*WORK TASK:* Where the material below has a line containing "per component. -/", start repeating exactly, and keep going through the line containing "theorem resetIsIdempotent : Obligations.ResetIsIdempotent", with no other lines.
◆ ◆ ◆ ◆ ◆
-- ==== Sys2Proof/Laws/PerInstr.lean ====
section
/-! SUPPORT. Statements made for every instruction, one lemma per constructor of `Instr`. -/

namespace Sys2Proof.Laws

/-- Every register field of the instruction names a register (10_state.md R24, 30_encoding.md R71). -/
def IndicesInRange.Statement (i : Instr) : Prop := ∀ k ∈ indices i, k.toNat < Config.nreg

theorem IndicesInRange.mov (sf sBit : BitVec 1) (rn rd : RegIdx) :
    IndicesInRange.Statement (.mov sf sBit rn rd) := fun k _ => k.isLt

theorem IndicesInRange.add (sf sBit shift : BitVec 1) (imm12 : BitVec 12) (rn rd : RegIdx) :
    IndicesInRange.Statement (.add sf sBit shift imm12 rn rd) := fun k _ => k.isLt

theorem IndicesInRange.ldr (opc : BitVec 2) (v : BitVec 1) (imm19 : BitVec 19) (rt : RegIdx) :
    IndicesInRange.Statement (.ldr opc v imm19 rt) := fun k _ => k.isLt

theorem IndicesInRange.unknown (word : Word) :
    IndicesInRange.Statement (.unknown word) := fun k _ => k.isLt

end Sys2Proof.Laws
end

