/-- `mov` accumulates the operands from before the step, for `rd = rn` too. -/
theorem readReg_movBody (s : State) (rn rd j : RegIdx) :
    readReg (movBody rn rd s) j =
      if j = rd then add32 (readReg s rd) (readReg s rn) else readReg s j := by
  rw [movBody, readReg_notifyRead, readReg_notifyWrite, readReg_writeReg]

/-- Settles O8: `exec` of `mov` commits its body over the cleared working copy, whose registers are
those of `s`; the body's write puts the sum into `x[rd]`, and the commit keeps the rest. -/
theorem movAccumulatesAndNotifies : Obligations.MovAccumulatesAndNotifies := by
  intro sf sBit rn rd s
  obtain ⟨hpc, hscratch, hstatus, hicache, hmem, hregs⟩ := commits_movBody s rn rd
  refine ⟨advancePc (movBody rn rd (beginStep s)), rfl, ?_,
    fun j hj => hregs j fun hn => hj (Option.some.inj hn).symm, rfl, rfl, fun k => ?_,
    fun hfits => ?_, hstatus, hicache, fun a => by rw [hmem]⟩
  · rw [readReg_advancePc, readReg_movBody, if_pos rfl, toNat_add32, readReg_beginStep,
      readReg_beginStep]
  · simp only [hscratch, Fin.getElem_fin, Vector.getElem_replicate]
  · rw [hpc, nextPc_of_lt s.pc hfits]

end Sys2Proof.Machine

namespace Sys2Proof.Machine

/-! ### Where the fetch fails (60_exceptions.md R153) -/

/-- The fetch fails at exactly the program counters that R153 lists, for a cache of `L` instructions,
and then with `OutOfBoundsFetch`. -/
theorem fetch_error_iff (s : State) (e : Raise) :
    fetch s = .error e ↔
      (s.pc.toNat % 4 ≠ 0 ∨ s.pc.toNat < Config.base ∨
        Config.base + 4 * s.icache.length ≤ s.pc.toNat) ∧ e = fetchRaise := by
  obtain ⟨hfails, hreads⟩ := fetchReadsTheInstructionCache s
  refine ⟨fun he => ?_, fun ⟨hbad, he⟩ => he ▸ hfails hbad⟩
  have hbad : s.pc.toNat % 4 ≠ 0 ∨ s.pc.toNat < Config.base ∨
      Config.base + 4 * s.icache.length ≤ s.pc.toNat := by
    by_contra hgood
    obtain ⟨i, -, hi⟩ := hreads (by omega) (by omega) (by omega)
    cases hi.symm.trans he
  exact ⟨hbad, Except.error.inj (he.symm.trans (hfails hbad))⟩

/-- The invariant keeps `pc` aligned and within `BASE` and `BASE + 4*L`, so of the causes of R153 only
the last one is left, and of it only the end of the image. -/
theorem State.Inv.fetch_error_iff_pc_eq {s : State} (h : s.Inv) :
    (∃ r, fetch s = .error r) ↔ s.pc.toNat = Config.base + 4 * imageLength s := by
  have haligned := h.pcAligned
  have hlow := h.pcLow
  have hhigh := h.pcHigh
  simp only [fetch_error_iff, exists_and_left, exists_eq, and_true, h.icache_length]
  omega

/-- Settles O16: the causes are those of `fetch_error_iff` for a cache of the image's length, and the
invariant leaves only `pc` at the end of the image. -/
theorem fetchFailsExactlyPastTheEnd : Obligations.FetchFailsExactlyPastTheEnd := by
  refine ⟨rfl, fun s hlen hbad => ?_, fun s h => h.fetch_error_iff_pc_eq⟩
  rw [← hlen] at hbad
  exact ⟨fetchRaise, (fetch_error_iff s fetchRaise).2 ⟨hbad, rfl⟩, rfl⟩

/-! ### What `load` turns away and what it builds (20_memory.md R55, 60_exceptions.md R152) -/

theorem load_none : load none = .fault .imageLoadFailure := rfl

theorem load_of_not_whole_words {bytes : List Byte} (h : bytes.length % 4 ≠ 0) :
    load (some bytes) = .fault .imageLoadFailure := if_neg h

/-- A whole-word image that the address space holds loads: the reset state over its bytes. -/
theorem load_of_fits {bytes : List Byte} (h4 : bytes.length % 4 = 0)
    (hfits : Config.base + bytes.length ≤ 2 ^ 64) :
    load (some bytes) = .next
      { State.reset with
        mem := Memory.ofBytes Config.base bytes
        icache := build (Memory.ofBytes Config.base bytes) } :=
  (if_pos h4).trans (if_pos hfits)

/-- Settles O30: no file and a length that is no whole number of words are the two failures of `load`;
the empty file is an image of zero words, which fits. -/
theorem loadFailsOnBadFiles : Obligations.LoadFailsOnBadFiles :=
  ⟨load_none, fun _ => load_of_not_whole_words, _, load_of_fits (bytes := []) rfl (by decide)⟩

end Sys2Proof.Machine

namespace Sys2Proof.Machine

/-! ### `step` always ends, and what `reset` leaves (70_reset_and_hazards.md R180, R181, R187) -/

/-- Settles O26: in `Faulted`, at a failed fetch and over every instruction the step ends, a fatal
condition being a next state (log entry 1). -/
theorem everyStepEnds : Obligations.EveryStepEnds := step_total

/-- Every register, register 31 among them, is cleared (10_state.md R37). -/
@[simp] theorem readReg_resetMachine (s : State) (j : RegIdx) : readReg (resetMachine s) j = 0#32 :=
  Vector.getElem_replicate j.isLt

theorem resetMachine_scratch_getElem (s : State) (k : Fin 4) :
    (resetMachine s).scratch[k] = 0#32 :=
  Vector.getElem_replicate k.isLt

/-- No value that `reset` sets depends on the state before it, and it keeps the rest, so a second one
finds nothing to change (R181). -/
@[simp] theorem resetMachine_resetMachine (s : State) :
    resetMachine (resetMachine s) = resetMachine s := rfl

/-- Settles O27: one rule of `reset` per component. -/
theorem resetSetsEveryMutableComponent : Obligations.ResetSetsEveryMutableComponent := fun s =>
  ⟨toNat_resetMachine_pc s, readReg_resetMachine s, resetMachine_scratch_getElem s,
    resetMachine_notifyW s, resetMachine_notifyR s, resetMachine_status s,
    resetMachine_mem s, resetMachine_icache s⟩

/-- Settles O28: the idempotence, and the rules of the components that end at zero or none. -/
theorem resetIsIdempotent : Obligations.ResetIsIdempotent := fun s =>
  ⟨resetMachine_resetMachine s, toNat_resetMachine_pc s, readReg_resetMachine s,
    resetMachine_scratch_getElem s, resetMachine_notifyW s, resetMachine_notifyR s⟩

end Sys2Proof.Machine

namespace Sys2Proof

/-- Settles O6: each word encodes a well-formed instruction, and `decode` undoes `encode`. -/
theorem decodeOfWrittenOutWords : Obligations.DecodeOfWrittenOutWords :=
  ⟨(decode_eq_iff rfl _).2 (by decide), (decode_eq_iff rfl _).2 (by decide),
    (decode_eq_iff rfl _).2 (by decide), (decode_eq_iff rfl _).2 (by decide),
    (decode_eq_iff rfl _).2 (by decide), (decode_eq_iff (by decide) _).2 rfl,
    (decode_eq_iff (by decide) _).2 rfl⟩

end Sys2Proof

namespace Sys2Proof.Machine

/-! ### The two instructions that take a fatal condition (60_exceptions.md R154, R155) -/

theorem exec_add (sf sBit shift : BitVec 1) (imm12 : BitVec 12) (rn rd : RegIdx) (s : State) :
    exec (.add sf sBit shift imm12 rn rd) s =
      .next (takeFatal s (some (encode (.add sf sBit shift imm12 rn rd))) addRaise) := rfl

/-- Settles O12: the record of `addRaise`, taken on the state from before the step. -/
theorem addTakesUnimplementedSemantics : Obligations.AddTakesUnimplementedSemantics :=
  exec_add

/-- Outside the image no address is valid (20_memory.md R41), aligned or not. -/
theorem validAddr_eq_false_of_outside {s : State} {a : Int}
    (h : a < (Config.base : Int) ∨ (Config.base : Int) + 4 * (imageLength s : Int) ≤ a) :
    validAddr s a = false := by
  rw [Bool.eq_false_iff, ne_eq, validAddr_iff]
  omega

/-- Settles O11: the read at the target raises in every memory, and `ldr` takes what it raises. -/
theorem ldrOutsideTheImageFaults : Obligations.LdrOutsideTheImageFaults := by
  intro opc v imm19 rt s hout
  exact exec_ldr_of_memRead_error opc v rt
    (memRead_invalid s _ (validAddr_eq_false_of_outside hout))

/-- Under the invariant the target of a failed `ldr` lies outside the image: it is aligned as
`pc` is. -/
theorem State.Inv.literalTarget_outside {s : State} (h : s.Inv) {imm19 : BitVec 19} {e : Raise}
    (he : memRead s (literalTarget s.pc imm19) = .error e) :
    literalTarget s.pc imm19 < (Config.base : Int) ∨
      (Config.base : Int) + 4 * (imageLength s : Int) ≤ literalTarget s.pc imm19 := by
  by_contra hin
  obtain ⟨w, -, hw⟩ := (memReadReadsImageWords s _ h.image).1
    (literalTarget_emod_four s.pc imm19 h.pcAligned) (by omega) (by omega)
  cases he.symm.trans hw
◆ ◆ ◆ ◆ ◆
*OUTPUT BELOW:*
/-- Settles O27: one rule of `reset` per component. -/
theorem resetSetsEveryMutableComponent : Obligations.ResetSetsEveryMutableComponent := fun s =>
  ⟨toNat_resetMachine_pc s, readReg_resetMachine s, resetMachine_scratch_getElem s,
    resetMachine_notifyW s, resetMachine_notifyR s, resetMachine_status s,
    resetMachine_mem s, resetMachine_icache s⟩

/-- Settles O28: the idempotence, and the rules of the components that end at zero or none. -/
theorem resetIsIdempotent : Obligations.ResetIsIdempotent := fun s =>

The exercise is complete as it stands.